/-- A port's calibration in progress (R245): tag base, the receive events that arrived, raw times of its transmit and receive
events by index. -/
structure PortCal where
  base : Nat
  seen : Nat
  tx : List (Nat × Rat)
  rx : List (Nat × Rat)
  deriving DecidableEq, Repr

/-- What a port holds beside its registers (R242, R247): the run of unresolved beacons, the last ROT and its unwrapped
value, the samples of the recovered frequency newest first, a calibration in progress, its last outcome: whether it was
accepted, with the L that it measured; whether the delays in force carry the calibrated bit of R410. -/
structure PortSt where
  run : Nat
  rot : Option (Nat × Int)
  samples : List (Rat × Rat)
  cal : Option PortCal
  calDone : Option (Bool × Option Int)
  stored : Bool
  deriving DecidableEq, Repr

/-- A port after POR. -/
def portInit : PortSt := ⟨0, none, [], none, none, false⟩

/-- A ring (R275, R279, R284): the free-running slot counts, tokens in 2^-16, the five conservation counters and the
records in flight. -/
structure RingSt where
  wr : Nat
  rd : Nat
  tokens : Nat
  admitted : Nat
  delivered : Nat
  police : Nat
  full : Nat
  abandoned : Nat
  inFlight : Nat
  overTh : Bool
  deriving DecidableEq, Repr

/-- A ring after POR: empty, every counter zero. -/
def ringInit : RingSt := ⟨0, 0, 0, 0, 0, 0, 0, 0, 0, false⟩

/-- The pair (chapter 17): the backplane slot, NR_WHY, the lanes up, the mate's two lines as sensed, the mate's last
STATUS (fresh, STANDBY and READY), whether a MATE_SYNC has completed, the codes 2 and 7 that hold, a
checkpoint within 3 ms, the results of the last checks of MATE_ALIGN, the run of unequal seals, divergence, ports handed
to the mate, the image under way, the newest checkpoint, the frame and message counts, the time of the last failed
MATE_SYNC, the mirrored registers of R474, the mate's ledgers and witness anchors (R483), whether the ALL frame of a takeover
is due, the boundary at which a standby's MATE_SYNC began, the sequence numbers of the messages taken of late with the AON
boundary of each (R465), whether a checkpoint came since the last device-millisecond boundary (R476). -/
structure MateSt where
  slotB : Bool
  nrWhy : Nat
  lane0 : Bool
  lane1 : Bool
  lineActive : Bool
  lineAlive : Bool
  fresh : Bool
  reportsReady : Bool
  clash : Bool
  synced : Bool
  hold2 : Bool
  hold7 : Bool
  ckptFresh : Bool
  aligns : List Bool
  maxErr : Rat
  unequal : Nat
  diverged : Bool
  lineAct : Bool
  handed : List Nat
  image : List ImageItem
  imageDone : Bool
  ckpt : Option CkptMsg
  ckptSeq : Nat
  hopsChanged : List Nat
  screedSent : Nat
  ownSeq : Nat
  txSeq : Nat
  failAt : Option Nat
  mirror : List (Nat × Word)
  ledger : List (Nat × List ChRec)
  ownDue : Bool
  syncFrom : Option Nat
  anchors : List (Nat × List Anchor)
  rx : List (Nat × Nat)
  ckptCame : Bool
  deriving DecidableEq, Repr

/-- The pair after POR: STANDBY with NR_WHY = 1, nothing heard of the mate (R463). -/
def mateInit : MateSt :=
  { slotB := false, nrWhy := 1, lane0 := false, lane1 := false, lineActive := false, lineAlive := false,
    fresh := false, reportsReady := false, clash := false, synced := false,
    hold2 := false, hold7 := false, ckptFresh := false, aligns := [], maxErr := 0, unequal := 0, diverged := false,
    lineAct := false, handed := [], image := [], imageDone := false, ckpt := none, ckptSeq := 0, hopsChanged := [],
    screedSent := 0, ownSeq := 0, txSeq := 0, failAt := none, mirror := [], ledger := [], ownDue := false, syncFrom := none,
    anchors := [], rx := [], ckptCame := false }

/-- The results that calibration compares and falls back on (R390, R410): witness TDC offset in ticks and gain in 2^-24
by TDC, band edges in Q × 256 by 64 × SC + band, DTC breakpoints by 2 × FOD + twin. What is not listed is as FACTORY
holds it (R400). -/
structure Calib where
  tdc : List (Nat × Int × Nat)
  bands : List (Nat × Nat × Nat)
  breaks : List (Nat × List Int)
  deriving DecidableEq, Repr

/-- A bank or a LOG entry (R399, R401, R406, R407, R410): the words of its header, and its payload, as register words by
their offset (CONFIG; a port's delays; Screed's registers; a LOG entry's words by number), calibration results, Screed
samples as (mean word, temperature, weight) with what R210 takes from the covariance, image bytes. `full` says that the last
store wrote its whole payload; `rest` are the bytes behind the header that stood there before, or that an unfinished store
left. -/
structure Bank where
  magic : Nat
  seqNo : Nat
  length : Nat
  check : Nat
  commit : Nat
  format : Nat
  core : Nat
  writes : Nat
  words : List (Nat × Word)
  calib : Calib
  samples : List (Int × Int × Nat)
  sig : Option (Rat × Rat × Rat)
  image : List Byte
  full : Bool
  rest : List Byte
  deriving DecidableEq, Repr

================

> WHAT THE TASK REQUIRES
Would you please write out, exactly and with no other lines, the stretch of the listing above from the line containing "cal : Option PortCal" through the line containing "def ringInit : RingSt"?

> EXPECTED ANSWER
  cal : Option PortCal
  calDone : Option (Bool × Option Int)
  stored : Bool
  deriving DecidableEq, Repr

/-- A port after POR. -/
def portInit : PortSt := ⟨0, none, [], none, none, false⟩

/-- A ring (R275, R279, R284): the free-running slot counts, tokens in 2^-16, the five conservation counters and the
records in flight. -/
structure RingSt where
  wr : Nat
  rd : Nat
  tokens : Nat
  admitted : Nat
  delivered : Nat
  police : Nat
  full : Nat
  abandoned : Nat
  inFlight : Nat
  overTh : Bool
  deriving DecidableEq, Repr

/-- A ring after POR: empty, every counter zero. -/
def ringInit : RingSt := ⟨0, 0, 0, 0, 0, 0, 0, 0, 0, false⟩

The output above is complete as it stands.